The website — stopsop.ca — is the latest challenge to the move by the Law Society of Ontario to have lawyers sign a statement of principles, as part of equity, diversity and inclusion requirements.

Six lawyers from the London, Ont. area launched the site last week.

It began after a bid to have lawyers be able to declare themselves “conscientious objectors” to signing the statement failed in December, after being defeated in a vote by benchers at Convocation.  

The group has purchased advertising publicizing their opposition to the requirement and pointing people to gather more information about the requirement from the website.

“The purpose of the website is to invite participation from lawyers in the profession to voice their position, if they agree with prompting that there’s something flawed with the EDI initiative generally or specifically with the statement of principles, and they want to voice that they oppose or dissent or have problems with that initiative,” says Michael Menear, a senior associate at Menear Worrad & Associates and one of the six members of the core group behind the website. He says he’d personally like to see a reversal on the mandatory requirement in its current form.

“If lawyers want this initiative to go through and there’s no outcry, so be it, but we think we should be concerned . . .” he says.

According to the LSO, “all licensees are required to adopt and abide by a individual Statement of Principles that acknowledges their obligation to promote equality, diversity and inclusion generally, and in their behaviour toward colleagues, employees, clients and the public.”

“As with all Law Society obligations, licensees must satisfy themselves that they have complied,” said the LSO.

As of midday Monday, there were more than 600 people (some anonymous) who had signed up on the stopsop.ca website to “oppose the compelled speech requirement of the Statement of Principles.”

“I [have] better things to do with my practice, frankly, than do something like this, but we saw this as a necessity because there wasn’t a central resource that a lawyer could go to quickly to consider the ramifications of the EDI initiative,” says Menear.

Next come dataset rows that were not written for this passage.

-- ==== Sys2Proof/Laws/Kick.lean ====
section
/-! SUPPORT. What taking an item in one micro-step, the kicks and the calls of ACCEPT can do: one lemma per operation. -/

namespace Sys2Proof.Machine

variable (s : State)

/-! ### Taking an item -/

/-- After D3 and D4 of a queue in order the registers are the popped ones and no fault is raised (40_queue.md R153,
R162). -/
theorem dequeueD4_D3_eq {q : QId} (hr : (s.queue q).ready ≠ 0)
    (hc : (s.queue q).countersOk) : dequeueD4 q (dequeueD3 q s) = s.setQueue q (s.queue q).popped := by
  obtain ⟨h1, h2⟩ := hc
  rw [BitVec.le_def] at h1 h2
  have hr' : (s.queue q).ready.toNat ≠ 0 := fun e => hr (BitVec.eq_of_toNat_eq (by simpa using e))
  have hready : ((s.queue q).ready - 1).toNat = (s.queue q).ready.toNat - 1 := by
    rw [BitVec.toNat_sub_of_le (by rw [BitVec.le_def]; simp; omega)]; rfl
  have hclaimed : ((s.queue q).claimed - 1).toNat = (s.queue q).claimed.toNat - 1 := by
    rw [BitVec.toNat_sub_of_le (by rw [BitVec.le_def]; simp; omega)]; rfl
  have hd3 : dequeueD3 q s = s.setQueue q { s.queue q with ready := (s.queue q).ready - 1 } := by
    unfold dequeueD3 State.checkInv
    rw [if_pos]
    simp only [State.setQueue_queue_self, Queue.countersOk, BitVec.le_def, hready]
    omega
  rw [hd3]
  unfold dequeueD4 State.checkInv
  rw [if_pos]
  · simp only [State.setQueue_queue_self, State.setQueue_setQueue]
  · simp only [State.setQueue_queue_self, Queue.countersOk, BitVec.le_def, hready, hclaimed]
    omega

/-- DEQUEUE_ATOMIC of a usable queue with an item (40_queue.md R154). -/
theorem dequeueAtomic_item {q : QId} (h : s.hasItem q) (hc : (s.queue q).countersOk)
    (hg : (s.queue q).GeometryOk s.cfg) :
    dequeueAtomic q s =
      .ok (s.setQueue q (s.queue q).popped, .item (s.queue q).itemSize.toNat (s.slot q (s.queue q).front.toNat)) := by
  obtain ⟨t, r, ht⟩ := dequeueAtomic_ok s (q := q) fun _ => hg
  rcases dequeueAtomic_cases s ht with ⟨st, -, -, -, hd⟩ | ⟨rfl, -, -, rfl⟩
  · rcases dequeueD1_cases s q with ⟨st', hd', -, h1 | h1 | h1⟩ | ⟨hd', -⟩
    · exact absurd h1.2 (by simp [h.1.2])
    · exact absurd h1.2.2 (by simp [h.1.1])
    · exact absurd h1.2.2 h.2
    · rw [hd] at hd'; simp at hd'
  · rw [ht, dequeueD4_D3_eq s h.2 hc]
    simp [h.1.2]

/-- DEQUEUE_ATOMIC of a queue with nothing to take changes nothing (40_queue.md R154). -/
theorem dequeueAtomic_none {q : QId} (h : ¬ s.hasItem q) : ∃ st, st ≠ .ok ∧ dequeueAtomic q s = .ok (s, .refused st) := by
  rcases dequeueD1_cases s q with ⟨st, hd, hst, -⟩ | ⟨-, hu, hr⟩
  · exact ⟨st, hst, by simp only [dequeueAtomic, hd]⟩
  · exact absurd ⟨hu, hr⟩ h

/-! ### The kicks -/

/-- Everything the UART kick can do (42_uart_framer.md R241). -/
theorem kickUart_cases {t : State} {b : Bool} (h : kickUart s = .ok (t, b)) :
    (t = s ∧ b = false) ∨
    (∃ s1 r, s.ufr.utxBusy = false ∧ dequeueAtomic .q0 s = .ok (s1, r) ∧
      ((∃ st, r = .refused st ∧ t = s1 ∧ b = false) ∨
        ∃ n item, r = .item n item ∧ b = true ∧
          t = (s1.emitUartTx (s1.cfg.startCode ++ uartPacket s1.cfg item)).setUfr { s1.ufr with utxBusy := true })) := by
  unfold kickUart at h
  split at h
  · simp only [Except.ok.injEq, Prod.mk.injEq] at h
    exact .inl ⟨h.1.symm, h.2.symm⟩
  next hb =>
    split at h
    · simp at h
    next s1 st hd =>
      simp only [Except.ok.injEq, Prod.mk.injEq] at h
      exact .inr ⟨s1, _, by simpa using hb, hd, .inl ⟨st, rfl, h.1.symm, h.2.symm⟩⟩
    next s1 n item hd =>
      simp only [Except.ok.injEq, Prod.mk.injEq] at h
      exact .inr ⟨s1, _, by simpa using hb, hd, .inr ⟨n, item, rfl, h.2.symm, h.1.symm⟩⟩

/-- Everything the SPI kick can do (43_spi_transport.md R275). -/
theorem kickSpi_cases {t : State} {b : Bool} (h : kickSpi s = .ok (t, b)) :
    (t = s ∧ b = false) ∨ (s.spx.busy = false ∧ t = s.setSpx { s.spx with ctsArmed := true } ∧ b = false) ∨
    (∃ s1 r, s.spx.busy = false ∧ dequeueAtomic .q0 s = .ok (s1, r) ∧
      ((∃ st, r = .refused st ∧
          ((t = startTransfer (zeros s1.cfg.maxPacketSize) s1 ∧ b = true) ∨ (t = s1 ∧ b = false))) ∨
        ∃ n item, r = .item n item ∧ b = true ∧ t = startTransfer (fit s1.cfg.maxPacketSize item) s1)) := by
  unfold kickSpi at h
  split at h
  · simp only [Except.ok.injEq, Prod.mk.injEq] at h
    exact .inl ⟨h.1.symm, h.2.symm⟩
  next hb =>
    have hb' : s.spx.busy = false := by simpa using hb
    split at h
    · simp only [Except.ok.injEq, Prod.mk.injEq] at h
      exact .inr (.inl ⟨hb', h.1.symm, h.2.symm⟩)
    · split at h
      · simp at h
      next s1 n item hd =>
        simp only [Except.ok.injEq, Prod.mk.injEq] at h
        exact .inr (.inr ⟨s1, _, hb', hd, .inr ⟨n, item, rfl, h.2.symm, h.1.symm⟩⟩)
      next s1 st hd =>
        split at h
        all_goals
          simp only [Except.ok.injEq, Prod.mk.injEq] at h
          refine .inr (.inr ⟨s1, _, hb', hd, .inl ⟨st, rfl, ?_⟩⟩)
        · exact .inl ⟨h.1.symm, h.2.symm⟩
        · exact .inr ⟨h.1.symm, h.2.symm⟩

/-! ### ACCEPT -/

/-- Everything a call of ACCEPT does to the caller (44_comms.md R314). -/
theorem callAccept_cases (i : Instr) (pkt : List Byte) (ret : Nat → State → State) :
    (callAccept i pkt ret s = ret 3 s ∧ pkt ≠ [] ∧ pkt.headD 0 = 0) ∨
    (callAccept i pkt ret s = ret 1 (s.setCrcFail (s.crcFail + 1)) ∧ verify s.cfg pkt = false) ∨
    (callAccept i pkt ret s =
        callEnqueue i .q1 (acceptItem s pkt) (fun st => State.goOn i (.afterEnqueue st)) s ∧
      verify s.cfg pkt = true ∧ pkt.headD 0 ≠ 0) := by
  unfold callAccept
  split
  next h =>
    simp only [Bool.and_eq_true, Bool.not_eq_true', List.isEmpty_eq_false_iff, beq_iff_eq] at h
    exact .inl ⟨rfl, h.1, h.2⟩
  next h =>
    split
    next hv => exact .inr (.inl ⟨rfl, by simpa using hv⟩)
    next hv =>
      have hv' : verify s.cfg pkt = true := by simpa using hv
      refine .inr (.inr ⟨rfl, hv', fun h0 => h ?_⟩)
      cases pkt with
      | nil => simp [verify] at hv'
      | cons b rest => simpa using h0

end Sys2Proof.Machine
end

“[I]t’s an information site, and we’ve been very careful to make it that focus, so we’re not attacking the law society, we’re not attacking individuals, you won’t see any satire, you’ll see an approach that we want information out there to the legal community because we don’t think . . . we were given the whole context in which this EDI initiative arose and what the consequences are.”  

The stopsop.ca website indicates to lawyers that as part of their annual reports, which are due March 31, they can check “yes” or “no” to a portion asking if they abide by the statement of principles and provide more explanation, such as saying they object and “believe it to be unconstitutional.”

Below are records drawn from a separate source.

theorem UnitsInv.setDrops {s : State} (U : UnitsInv s) (a b : BitVec 32) : UnitsInv ((s.setRxDrop a).setCrcFail b) :=
  ⟨U.config, U.qsm, U.queues, U.faults, U.ufr, U.utx, U.spx, U.acc, U.buffers⟩

theorem ReadyFor.window_first {i : Instr} {s : State} (hR : ReadyFor i s) (hph : s.phase = .first) :
    s.record.windowSaved = none := by
  have hw := hR.window
  rw [hph] at hw
  exact hw

/-- A call of ACCEPT keeps the invariant where its return does. -/
theorem Inv.callAccept {s m : State} {i : Instr} {pkt : List Byte} {ret : Nat → State → State}
    (hR : ReadyFor i s) (hph : s.phase = .first) (hq : QuietStep s m) (ho : handlerOnLink m.link i)
    (hfit : ∀ l p, l.q = .q1 → (Phase.enqueue l p).Fits i) (hfit2 : ∀ st, (Phase.afterEnqueue st).Fits i)
    (hret : ∀ a m', QuietStep s m' → m'.link = m.link → Inv (ret a m')) : Inv (callAccept i pkt ret m) := by
  have Q1 : QuietStep s (m.setCrcFail (m.crcFail + 1)) :=
    ⟨⟨hq.units.setDrops m.rxDrop _, hq.cfg, hq.init, hq.link⟩, hq.mask, hq.ctxs⟩
  rcases callAccept_cases m i pkt ret with ⟨e, -⟩ | ⟨e, -⟩ | ⟨e, -⟩
  · rw [e]; exact hret _ _ hq rfl
  · rw [e]; exact hret _ _ Q1 rfl
  · rw [e]
    refine Inv.callEnqueue hR hph hq.toUnitStep hq.ctxs hq.mask ho hfit (length_fit _ _) (fun st => ?_)
    exact Inv.goOn hR hq.toUnitStep hq.ctxs (hfit2 st) trivial ho (.inl ⟨hq.mask, (hR.window_first hph).symm⟩)

/-- A2 of ACCEPT keeps the invariant where its return does. -/
theorem Inv.acceptA2 {s : State} {st : Status} {ret : Nat → State → State} (U : UnitsInv s)
    (hret : ∀ a m', QuietStep s m' → m'.link = s.link → Inv (ret a m')) : Inv (acceptA2 st ret s) := by
  unfold Sys2Proof.Machine.acceptA2
  split
  · exact hret _ _ (.refl U) rfl
  · exact hret _ _ ⟨⟨(U.setDrops (s.rxDrop+1) s.crcFail : UnitsInv (s.setRxDrop (s.rxDrop + 1))), rfl, fun _ h => h,
        .inl rfl⟩, rfl, rfl⟩ rfl

theorem toNat_add_one {n : Nat} {x : BitVec 8} (h : x.toNat < n) (hn : n ≤ 255) : (x + 1).toNat = x.toNat + 1 := by
  rw [BitVec.toNat_add]; simp; omega

/-- PAYLOAD_BYTE keeps the framer's invariant. -/
theorem payloadByte_inv {c : Config} {f f' : Framer} {b : Byte} {o} (hc : c.WF) (hf : f.Inv c)
    (hs : f.state = .awaitingPayload)
    (h : payloadByte b f = .ok (f', o)) : f'.Inv c ∧ f'.utxBusy = f.utxBusy := by
  obtain ⟨h1, h2, h3, h4, h5, h6, h7⟩ := hf
  obtain ⟨g1, g2, g3, g4, g5, g6⟩ := h4 hs
  have hmax : c.maxPacketSize ≤ 255 := hc.1.2
  have g2' : f.pos.toNat < f.need.toNat := g2
  have hp1 : (f.pos + 1).toNat = f.pos.toNat + 1 := toNat_add_one (n := c.maxPacketSize) (by omega) hmax
  unfold payloadByte at h
  split at h
  · simp only at h
    split at h
    · simp only [Except.ok.injEq, Prod.mk.injEq] at h
      obtain ⟨rfl, -⟩ := h
      refine ⟨⟨by simp [resync, h1], fun _ => rfl, fun h => ?_, fun h => ?_, by simp [resync], rfl, fun _ => rfl⟩,
          rfl⟩ <;> simp [resync] at h
    next hne =>
      simp only [Except.ok.injEq, Prod.mk.injEq] at h
      obtain ⟨rfl, -⟩ := h
      have hne' : f.pos + 1 ≠ f.need := hne
      have hlt : (f.pos + 1).toNat < f.need.toNat := by
        rw [hp1]
        have : (f.pos + 1).toNat ≠ f.need.toNat := fun e => hne' (BitVec.eq_of_toNat_eq e)
        omega
      have e0 : (f.fbuf.set f.pos.toNat b).getD 0 0 = f.fbuf.getD 0 0 := by
        simp only [List.getD_eq_getElem?_getD]
        rw [List.getElem?_set_ne (by omega)]
      refine ⟨⟨by simp [h1], fun hh => ?_, fun hh => ?_, fun _ => ⟨?_, hlt, g3, g4, ?_, ?_⟩, h5, h6, h7⟩, rfl⟩
      · change f.state = _ at hh; rw [hs] at hh; simp at hh
      · change f.state = _ at hh; rw [hs] at hh; simp at hh
      · show 1 ≤ (f.pos + 1).toNat; omega
      · show f.need.toNat = 3 + ((f.fbuf.set f.pos.toNat b).getD 0 0).toNat
        rw [e0]; exact g5
      · show 1 ≤ ((f.fbuf.set f.pos.toNat b).getD 0 0).toNat
        rw [e0]; exact g6
  · simp at h

/-- LENGTH_BYTE keeps the framer's invariant. -/
theorem lengthByte_inv {c : Config} {f : Framer} {b : Byte} (hc : c.WF) (hf : f.Inv c)
    (hs : f.state = .awaitingLength) :
    (lengthByte c b f).Inv c ∧ (lengthByte c b f).utxBusy = f.utxBusy := by
  unfold lengthByte
  split
  next hb =>
    obtain ⟨h1, h2, h3, h4, h5, h6, h7⟩ := hf
    have hmax := hc.1
    have hn : (BitVec.ofNat 8 (1 + b.toNat + crcWidth)).toNat = b.toNat + 3 := by
      rw [BitVec.toNat_ofNat]
      have := hb.2
      unfold Config.maxMessageSize crcWidth at *
      omega
    have e0 : (f.fbuf.set 0 b).getD 0 0 = b := by
      cases hfb : f.fbuf with
      | nil => rw [hfb] at h1; simp at h1; omega
      | cons x xs => rfl
    refine ⟨⟨by simp [h1], by simp, by simp, fun _ => ⟨by simp, ?_, ?_, (h3 hs).2, ?_, ?_⟩, h5, h6, h7⟩, rfl⟩
    · show (1#8).toNat < (BitVec.ofNat 8 (1 + b.toNat + crcWidth)).toNat
      rw [hn]; simp [hb.1]
    · show (BitVec.ofNat 8 (1 + b.toNat + crcWidth)).toNat ≤ _
      rw [hn]; have := hb.2; unfold Config.maxMessageSize crcWidth at *; omega
    · show (BitVec.ofNat 8 (1 + b.toNat + crcWidth)).toNat = 3 + ((f.fbuf.set 0 b).getD 0 0).toNat
      rw [e0, hn]; omega
    · show 1 ≤ ((f.fbuf.set 0 b).getD 0 0).toNat
      rw [e0]; exact hb.1
  · exact ⟨resync_inv hf, rfl⟩

/-- START_BYTE keeps the framer's invariant. -/
theorem startByte_inv {c : Config} {f : Framer} {b : Byte} (hc : c.WF) (hf : f.Inv c)
    (hs : f.state = .awaitingStart) :
    (startByte c b f).Inv c ∧ (startByte c b f).utxBusy = f.utxBusy := by
  obtain ⟨h1, h2, h3, h4, h5, h6, h7⟩ := hf
  have hsc := hc.2.1
  unfold startByte
  simp only
  split
  · refine ⟨⟨h1, by simp, fun _ => ⟨h2 hs, rfl⟩, by simp, by simp, rfl, fun _ => rfl⟩, rfl⟩
  · next hne =>
    have hw : f.winCount.toNat = 0 ∨ f.winCount.toNat = 1 := by unfold Config.startCodeLen at h5; omega
    have hcase : c.startCode.length = 1 ∨ c.startCode.length = 2 := by omega
    refine ⟨⟨h1, fun _ => h2 hs, fun h => ?_, fun h => ?_, ?_, ?_, ?_⟩, rfl⟩
    · change f.state = _ at h; rw [hs] at h; simp at h
    · change f.state = _ at h; rw [hs] at h; simp at h
    all_goals
      unfold Config.startCodeLen at *
      rcases hw with hw | hw <;> rcases hcase with hcase | hcase <;> simp [hw, hcase, fit] at h5 ⊢

theorem Opcode.build_port (o : Opcode) (w w1 w2 : Word) (d : List Byte) :
    (o.build w w1 w2 d).port = o.port := by cases o <;> rfl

“It is correct that we have a duty not to discriminate on prohibited grounds, but there is no positive legal duty to promote equality, diversity and inclusion,” states the stopsop.ca website. “The law society is effectively forcing lawyers to do something which it has no legal basis to require.”

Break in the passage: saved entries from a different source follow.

-- ==== Sys2Proof/Tests/Slice0.lean ====
section
/-! SUPPORT. Tests of the model: one ill-formed command for each check of WellFormed, words written out from the spec's
encoding tables, single micro-steps against 95_test_vectors.md, and a witness for the hypotheses of every statement of
Certificates/Slice0/Obligations.lean that has any. -/

namespace Sys2Proof.Tests

-- The tests are elaborated one after another: this many kernel evaluations at once run out of threads.
set_option Elab.async false

open Sys2Proof Sys2Proof.Machine

/-! ### Well-formed commands (30_encoding.md R115 to R121, R133) -/

theorem test_wf_enq_refused : (Instr.enq .q0 (zeros 65536)).wellFormed Config.reference = false := by
  simp [Instr.wellFormed]
theorem test_wf_crcCompute_refused : (Instr.crcCompute (zeros 65536)).wellFormed Config.reference = false := by
  simp [Instr.wellFormed]
theorem test_wf_crcVerify_refused : (Instr.crcVerify (zeros 65536)).wellFormed Config.reference = false := by
  simp [Instr.wellFormed]
theorem test_wf_crcAppend_refused : (Instr.crcAppend (zeros 256)).wellFormed Config.reference = false := by
  simp [Instr.wellFormed]
theorem test_wf_send_refused : (Instr.send (zeros 256)).wellFormed Config.reference = false := by
  simp [Instr.wellFormed]
theorem test_wf_chunk_refused : (Instr.chunk 0 0 1 (zeros 256)).wellFormed Config.reference = false := by
  simp [Instr.wellFormed]
theorem test_wf_evSpiDone_short_refused : (Instr.evSpiDone (zeros 63)).wellFormed Config.reference = false := by
  simp [Instr.wellFormed, Config.reference]

/-! ### Words written out from the encoding tables (30_encoding.md R114 to R127, R137) -/

/-- The bytes of words, least-significant byte first, and a data phase. -/
def bytesOf (words : List Word) (data : List Byte) : List Byte := words.flatMap bytesOfWord ++ data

The LSO has already said that there will no penalties this year for not complying with the statement of principles requirement, but the regulator will likely send letters to those who do not sign, noting they are not in compliance.

LSO treasurer Paul Schabas says he was “disappointed” to see the emergence of the site.

“[I]t seems to be sort of an anonymous advocacy site that seems to want to deny that there is a problem in the profession, when the evidence — as Convocation clearly felt — clearly shows there is a problem,” he says.

The statement of principles requirement was part of a response to a report released on issues faced by racialized lawyers, he says.

“Convocation spoke very strongly again in the fall on supporting a requirement on the statement of principles and, as we said then, we’ll be reviewing it in a couple of years, as we review everything that we’re unrolling as part of the report,” says Schabas.

“There’s a whole bunch of recommendations and there’s lots of information that we’re going to gather from that. There are requirements that are placed on every licensee, not just the statement of principles, but other things, and we’ll be reviewing all of it in two years and beyond on a continuous basis to see how we’re doing in making our profession more diverse.”  

Menear says that, in addition to the core group of lawyers that are part of the stopsop.ca campaign, there are another six to 10 members from across Ontario who contributed advice on the matter and support its goals.

“It’s not a done deal. The governing body isn’t completely united on this and this is still, I think, an important platform for the general membership to voice their concerns, if they have them . . .” he says. Menear wants people to continue reading the site, which he says will be updated with information in the future.

“We’re not closing shop on April 1; we’re going to monitor this over the next year or two and keep informing people on what this equity committee at the law society is doing.”